Imagine a woman walking out of a Delhi pub. What do you see? High heels. Lipstick. Perfume. Perhaps a nice dress. Certainly not what you’d call an average woman from Delhi.
Now imagine the men walking out of the same pub at the same time. What do you see now? An altogether fuzzier image. Unshaven Sarkari babus and suburban husbands mingling with students and corporate types. More nuance. Less sharpness. Harder to generalize. Average.
Why that difference? Is it just bias, or is there some truth to the thought experiment?
I say there’s truth there. Fact is, the average woman from Delhi does not frequent pubs. I don’t have statistics to back this up. I don’t have double-blind surveys. But I do have my everyday experience interacting with North Indian women.
Women, you see, are held to wholly different standards from men. Moreover, these standards are not just different, they are altogether fewer. Men, in the perception of Indian society, fall on a finely graded scale which runs from positively cherubic to positively criminal, with most falling somewhere in-between. For women, there are only two basic standards – vamp and angel.
An old friend, who I’ll call Amirah, had an emotionally (and somewhat physically) abusive husband. He would yell at her for trivial reasons, drag her by the hair if she annoyed him, and threaten to divorce her if she protested his actions. This husband also abstained from alcohol, was a great dad, was deeply religious and gave a substantial part of his income regularly to charity – all of which were points important to Amirah. Therefore, in her eyes, he wasn’t all bad. He just had a few flaws. She took a nuanced view, and I’m sure a lot of Indians would agree with her in that. How many times have we heard much worse abuse being excused for reasons such as “at least he’s not having an affair”? There is a continuum here, not a mere good/bad dichotomy.

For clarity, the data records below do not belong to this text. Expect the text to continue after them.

/-- A window of a chain in progress (R104, R105): the sum of corrected code times ticks, its ticks, its width in
waypoints, its flags so far, and marks. A window that is not `started` waits for the next closing boundary. -/
structure ChainWin where
  sum : Int := 0
  ticks : Nat := 0
  w : Nat := 256
  flags : Nat := 1
  held : Bool := false
  ovr : Bool := false
  bad : Bool := false
  started : Bool := true
deriving DecidableEq, Repr

/-- Measurement outside its registers: the windows, the chains saturated in this waypoint, the last two fast samples
and the tick of the last, saturated samples in a row, which chains gave a result at the last boundary (R102–R107), and
the supervision or port input that the SAR converter serves next (R111). -/
structure MeaSt where
  wins : List ChainWin := List.replicate 24 {}
  ovrWp : Nat := 0
  fast : List Int := List.replicate 24 0
  fastPrev : List Int := List.replicate 24 0
  fastTick : List Nat := List.replicate 24 0
  satRun : List Nat := List.replicate 24 0
  resOk : Nat := 0
  shorten : Bool := false
  sarNext : Nat := 0
deriving DecidableEq, Repr

/-- Calibration outside its registers (R113–R119): the gains before the temperature curve, the round in progress, the
group whose zero conversion waits for its reference conversion, with its zero results, the conversion that runs in
this waypoint (1 zero, 2 reference) and the chains it switched out, the last two per-waypoint codes of each chain, the
cycles since a round fell due and since each chain's last pair, and the progress of an operation. DESIGN CHOICE, safe
(log 9). -/
structure CalSt where
  base : List Nat := List.replicate 24 0x40000000
  round : Bool := false
  roundDue : Bool := false
  todo : List Nat := []
  needRef : Bool := false
  pair : List Nat := []
  zeros : List Int := []
  active : Nat := 0
  out : List Nat := []
  since : Option Nat := none
  age : List Nat := List.replicate 24 0
  last : List Int := List.replicate 24 0
  prev : List Int := List.replicate 24 0
  opRun : Bool := false
  opTodo : List Nat := []
  opTotal : Nat := 0
  opMask : Nat := 0
  opGain : Int := 0
  opOfs : Int := 0
  opTemp : Nat := 0
deriving DecidableEq, Repr

/-- What a held waypoint of a quantity leaves for the next boundary (R117): the waypoint before it with its ticks,
what was added for it, and its ticks. -/
structure MetFix where
  prev : Int
  before : Nat
  added : Int
  ticks : Nat
deriving DecidableEq, Repr

/-- One meter channel (R120–R124): four accumulators in units of 2⁻²⁴ LSB, the last waypoint's integrals with its ticks,
and the corrections of charge and energy that a held waypoint leaves for the next boundary (R117). -/
structure MetCh where
  acc : List Nat := [0, 0, 0, 0]
  q : Int := 0
  e : Int := 0
  ticks : Nat := 0
  fixQ : Option MetFix := none
  fixE : Option MetFix := none
  wrapC : Bool := false
  wrapE : Bool := false
  bad : Bool := false
  noScale : Bool := true
deriving DecidableEq, Repr

/-- A snapshot bank (R128): free or frozen, with the accumulators of every channel and its stamp. -/
structure Snap where
  free : Bool := true
  acc : List (List Nat) := []
  stamp : Stamp := ⟨0, 0, 0⟩
  tick : Nat := 0
  late : Bool := false
  defer : Bool := false
deriving DecidableEq, Repr

/-- The Meter outside its registers: channels, banks, the SCALE and VSRC words in effect for this waypoint (R124), and
an armed snapshot that is late or deferred (R129, R130). -/
structure MetSt where
  chans : List MetCh := List.replicate 25 {}
  bankA : Snap := {}
  bankB : Snap := {}
  scale : List Nat := List.replicate 16 0 ++ List.replicate 7 0x008637BD ++ [0x00218DEF]
  vsrc : List Nat := [0, 0x65430000]
  late : Bool := false
  defer : Bool := false
  wp : List (Int × Int) := List.replicate 25 (0, 0)
  ticks : Nat := 0
deriving DecidableEq, Repr

/-- The coefficients of a string as the compensator holds them (R138), in units of their last bit. -/
structure LoopStr where
  b0 : Int := 0
  b1 : Int := 0
  b2 : Int := 0
  a1 : Int := 0
  a2 : Int := 0
  ki : Nat := 0
  esh : Nat := 0
deriving DecidableEq, Repr

/-- A loop outside its registers (R137–R163): past errors and filter outputs, the integrator (both in 2⁻²⁴ duty LSB),
the working copy of its string, requests that wait for the next frame boundary, band and fault counts, whether a
phase came back since the last trip, the waypoint's and the cycle's marks for adaptation, and what it saw on the shared
nets with the tick of the last valid measurement. -/
structure LoopSt where
  x1 : Int := 0
  x2 : Int := 0
  v1 : Int := 0
  v2 : Int := 0
  integ : Int := 0
  str : LoopStr := {}
  loaded : Bool := false
  reqOff : Bool := false
  reqOn : Bool := false
  reqStby : Bool := false
  reqHu : Bool := false
  reqRet : Bool := false
  reqAuto : Bool := false
  reqManual : Bool := false
  reload : Bool := false
  fbLost : Bool := false
  phBack : Bool := false
  modeWas : Nat := 1
  forced : Option Nat := none
  strHold : Nat := 0
  badNamed : Option Nat := none
  lb : Nat := 0
  lbUp : List Nat := [0, 0, 0]
  lbDn : List Nat := [0, 0, 0]
  good : Nat := 64
  spGood : Nat := 0
  target : Int := 0
  schLate : Bool := false
  schDefer : Bool := false
  wpAuto : Bool := false
  wpDirty : Bool := false
  cycAll : Bool := false
  satNow : Nat := 0
  satCyc : Nat := 0
  net : List (Option Nat) := []
  netTick : Nat := 0
  netSeen : Bool := false
  ilSum : Int := 0
  ilFrames : Nat := 0
deriving DecidableEq, Repr

/-- A phase outside its registers (R177–R190): the balance trim in 2⁻¹² duty LSB, the last conversion taken, the counts
of its fault tests, the sums of the other phases while its code stayed the same, whether it emits a pulse, whether its
re-admission time runs, since which tick and with which frame period; and in steps of 39.0625 ps, of the frame in
progress, its rise and its on-time, how far the pulse of the frame before reaches into it, and the instants of the
conversions requested and not yet served. -/
structure PhaseSt where
  trim : Int := 0
  seq : Nat := 0
  code : Nat := 0
  openRun : Nat := 0
  rangeRun : Nat := 0
  disRun : Nat := 0
  others : List Int := []
  imbRun : Nat := 0
  okRun : Nat := 0
  pulse : Bool := false
  readmit : Bool := false
  remTick : Nat := 0
  remPeriod : Nat := 0
  rise : Nat := 0
  ton : Nat := 0
  tail : Nat := 0
  reqs : List Nat := []
deriving DecidableEq, Repr

/-- A removal decided in a frame, for the next boundary (R186–R188): phase, code 0x2011 or 0x2012, and its parameter. -/
structure PhRemoval where
  phase : Nat
  sense : Bool
  par : Nat
deriving DecidableEq, Repr

/-- The Phase Manager's state of one loop (R169, R173, R178–R189). `shed` is the shedding phase and its ramp frame
1–4; `period` and `dem` are LPER's PERIOD and DEM in effect. DEDUCED, unsafe (log 39). -/
structure PhLoop where
  addRun : Nat := 0
  shedRun : Nat := 0
  shed : Option (Nat × Nat) := none
  holdFrames : Nat := 0
  holdTold : Bool := false
  step : Nat := 0
  clim : Bool := false
  cmLo : Nat := 0
  cmHi : Nat := 0
  cmNext : Bool := false
  iPrev : Int := 0
  removals : List PhRemoval := []
  removedAge : Nat := 0
  drRun : Nat := 0
  frames : Nat := 0
  period : Nat := 1000
  dem : Bool := false
deriving DecidableEq, Repr

/-- The Phase Manager outside its registers: loops, phases, the over-voltage comparators, the loops whose phases are
held LOW, the tick at which a VSEL value was last accepted and those of its changes within 1 ms, the counts of good SETA
blocks and SETP periods, and the tick of the last SETP edge (R191–R196). -/
structure PhmSt where
  loops : List PhLoop := List.replicate 4 {}
  phases : List PhaseSt := List.replicate 16 {}
  ovComp : Nat := 0
  ovLow : Nat := 0
  vselTick : Option Nat := none
  vselChanges : List Nat := []
  setaGood : Nat := 0
  setpGood : Nat := 0
  setpShort : Nat := 0
  setpTick : Nat := 0
deriving DecidableEq, Repr

/-- One loop of a mirror (R490): the word is INTEG, or MDUTY in MANUAL. -/
structure MirLoop where
  mode : Nat := 0
  owner : Nat := 0
  str : Nat := 0
  speff : Nat := 0
  word : Nat := 0
  ref : Nat := 0
  act : Nat := 0
deriving DecidableEq, Repr

/-- The contents of a mirror frame (R490). -/
structure Mirror where
  seq : Nat := 0
  cycle : Nat := 0
  angle : Nat := 0
  flags : Nat := 0
  loops : List MirLoop := List.replicate 4 {}
  huState : Nat := 0
  huCause : Nat := 0
  huOwned : Nat := 0
deriving DecidableEq, Repr

/-- Share outside its registers (R202, R205): waypoints since its state was entered, and that a cadence is due. -/
structure ShrSt where
  count : Nat := 0
  due : Bool := false
deriving DecidableEq, Repr

/-- Hold-up outside its registers (R220–R225): the runs of its tests, the counts in waypoints of CARRY and RETURN, the
carried loops in effect, what is due, the ramp's command in mV, the loops marked exhausted, lost by a trip or by their
feedback, and handed back, and the measurements of a test. -/
structure HldSt where
  sagRun : Nat := 0
  sagArmed : Bool := true
  minLeft : Nat := 0
  carryWp : Nat := 0
  lockRun : Nat := 0
  startDue : Bool := false
  rampDue : Bool := false
  repeatDue : Bool := false
  timeoutDue : Bool := false
  returnWp : Nat := 0
  rampMv : Nat := 0
  hloops : Nat := 0
  retiRun : List Nat := [0, 0, 0, 0]
  exhausted : Nat := 0
  tripped : Nat := 0
  fbLost : Nat := 0
  handed : Nat := 0
  exhHanded : Bool := false
  lastHand : Nat := 0
  testDv : Nat := 0
  testWp : Nat := 0
  maxDis : Int := 0
deriving DecidableEq, Repr

/-- Cap and the Ledger outside their registers (R207–R219): the energies in 1/3200 µJ, the runs of the cross-check, the
waypoints for which Over stayed positive after the step's amount was reached, the runs below the release level and of
surplus, the steps entered and not yet released, the level of absorbed recovered power before step 2, the currents of
step 4 before their first lowering, the powers last converted of each domain's reduction and of each loop's string at
CHGMAX, the derate requests seen, the loops they limit and the reductions of steps 3 and 4 they hold, and marks of the
present boundary. -/
structure CapSt where
  grid : Nat := 0
  recv : Nat := 0
  mmBad : Nat := 0
  mmGood : Nat := 0
  stab : Nat := 0
  relRun : Nat := 0
  released : Bool := false
  surpRun : Nat := 0
  surpNone : Nat := 0
  raise : Bool := false
  give : Bool := false
  s1End : Bool := true
  absorbed : Int := 0
  entered : Nat := 0
  absBase : Option Int := none
  base : List (Option Nat) := List.replicate 12 none
  s4w : List Int := List.replicate 12 0
  s1w : List Int := [0, 0, 0, 0]
  drqSeen : Nat := 0
  limited : Nat := 0
  locks : List (Int × Int) := [(0, 0), (0, 0), (0, 0), (0, 0)]
deriving DecidableEq, Repr

/-- How a domain's gate is driven (R236, R253): not at all, off with the normal or the strong pull-down, regulated by a
ramp, or fully enhanced. -/
inductive Gate where
  | highZ | off | strong | ramp | on
deriving DecidableEq, Repr

/-- The current levels of a domain in effect, in 1/16 A (R235). -/
structure DomLevels where
  brk : Nat := 0x0240
  ilim : Nat := 0x02D0
  sc : Nat := 0x0500
  rsc : Nat := 0x03C0
  rev : Nat := 0x0200
  rblk : Nat := 8
deriving DecidableEq, Repr

/-- A domain outside its registers (R234–R252): its gate and what the last monitor step sensed of it, the levels in
effect and whether a write of them waits for the next monitor step, the thermal stages in 2⁻⁴⁰ K, the time since ramp
start in ticks with OUTn then, the inrush energy in 1.25 nJ, the rest of the off-time in ticks, and counts of monitor
steps. -/
structure DomSt where
  gate : Gate := .highZ
  gateHigh : Bool := false
  gateLow : Bool := false
  lev : DomLevels := {}
  levWait : Bool := false
  dts : List Int := [0, 0, 0]
  rampTicks : Nat := 0
  rampOut : Nat := 0
  inre : Nat := 0
  offLeft : Nat := 0
  waiting : Bool := false
  waitRun : Nat := 0
  insRun : Nat := 0
  brkRun : Nat := 0
  limRun : Nat := 0
  onRun : Nat := 0
  rdvRun : Nat := 0
  offAge : Nat := 0
  dmgSrc : Nat := 0
  dmgOut : Nat := 0
deriving DecidableEq, Repr

/-- The messages of USB Power Delivery that R266 names. -/
inductive PdKind where
  | accept | reject | wait | ping | psRdy | gotoMin | softReset | dataReset | notSupported
  | drSwap | prSwap | vconnSwap | frSwap
  | getSourceCap | getSinkCap | getSourceCapExt | getSinkCapExt | getSourceInfo | getRevision | getPpsStatus | getStatus
  | getCountryCodes | getCountryInfo | getBatteryCap | getBatteryStatus | getManufacturerInfo
  | sourceCaps | sinkCaps | request | eprRequest | eprMode | bist | alert | enterUsb | sourceInfo | revision | vdm
  | status | ppsStatus | sourceCapsExt | sinkCapsExt | eprSourceCaps | eprSinkCaps | securityRequest | firmwareRequest
  | eprGetSourceCap | eprGetSinkCap | eprKeepAlive | eprKeepAliveAck
  | other
deriving DecidableEq, Repr

/-- A message a port has to send: its kind, its payload words, on SOP or SOP', and whether E2 asked for it; E2's
message has the header and extended header of TXBUF0 (R296). -/
structure PdTx where
  kind : PdKind
  words : List Nat := []
  sopp : Bool := false
  byE2 : Bool := false
  hdr : Nat := 0
  ext : Nat := 0
deriving DecidableEq, Repr

/-- A message in a port's receive queue (R296). -/
structure PdRx where
  sopp : Bool
  hdr : Nat
  ext : Nat
  words : List Nat
  stamp : Stamp
deriving DecidableEq, Repr

/-- The power sequence that runs on a port and the step it waits in (R273–R280). -/
inductive PSeq where
  | none
  | srcWait | srcMove | snkWait
  | prSrc (k : Nat) | prSnk (k : Nat)
  | vconnOff (k : Nat) | vconnOn
  | frsSrc (k : Nat) | frsSnk (k : Nat)
  | hard (src : Bool) (k : Nat)
  | epr (k : Nat)
deriving DecidableEq, Repr

/-- A contract that is being agreed: object position, operating current in 10 mA, voltage in 20 mV, PPS. -/
structure PdCand where
  pos : Nat := 0
  iop : Nat := 0
  vop : Nat := 0
  pps : Bool := false
deriving DecidableEq, Repr

/-- The timers of a port, each with one row or one rule (R260–R290). -/
inductive PortTimer where
  | ccDebounce | pdDebounce | tryDebounce | tryEnd | drp | recovery | disconnect
  | insertion | prime | policy | response | discover | keepalive | keepLost
  | transition | settle | transLate | hardStep | swapStep | swapLate | capsDelay | frsAccept | frsSwap
  | presence | retry | calm | poll | pollMiss | carrier
deriving DecidableEq, Repr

That continuum does not exist in any meaningful form when it comes to women. In the view of the average North Indian, a good, traditional woman has no overlapping features with the social butterfly persona of the ‘modern’ desi chick who likes to kick back with a few beers at the local bar after work. Many traditional women, especially after marriage, spend their entire lives proving to the world that they are angels, not vamps, not pub-goers, not short-dress-wearers. They will give up their dressing style, their beliefs, their attitudes, their culture… everything, just to create the perception which they have been taught is paramount in their lives.
Why must we continue to live like that?
Let us move beyond the duality.
Between the extremes of good and bad, there is a moral void, a no woman’s land, a place that is frightening and yet exhilarating in equal measure to the conservative among us. But I personally declare, as a woman and as a lifelong campaigner for equality and justice, that that void is indeed our promised land. It is where we must throng. It is where we must find our niche and make ourselves comfortable.
Let society nurse its false dichotomies. We will, in the meantime, accept ourselves as creatures of the void, for with that acceptance will come illumination, and with illumination will come realization that that void is not a void at all. It is the smörgåsbord of the infinite shades of Grey, the shades define, shape us, and portray us as unique and precious individuals in our own regard. What could be more precious than that?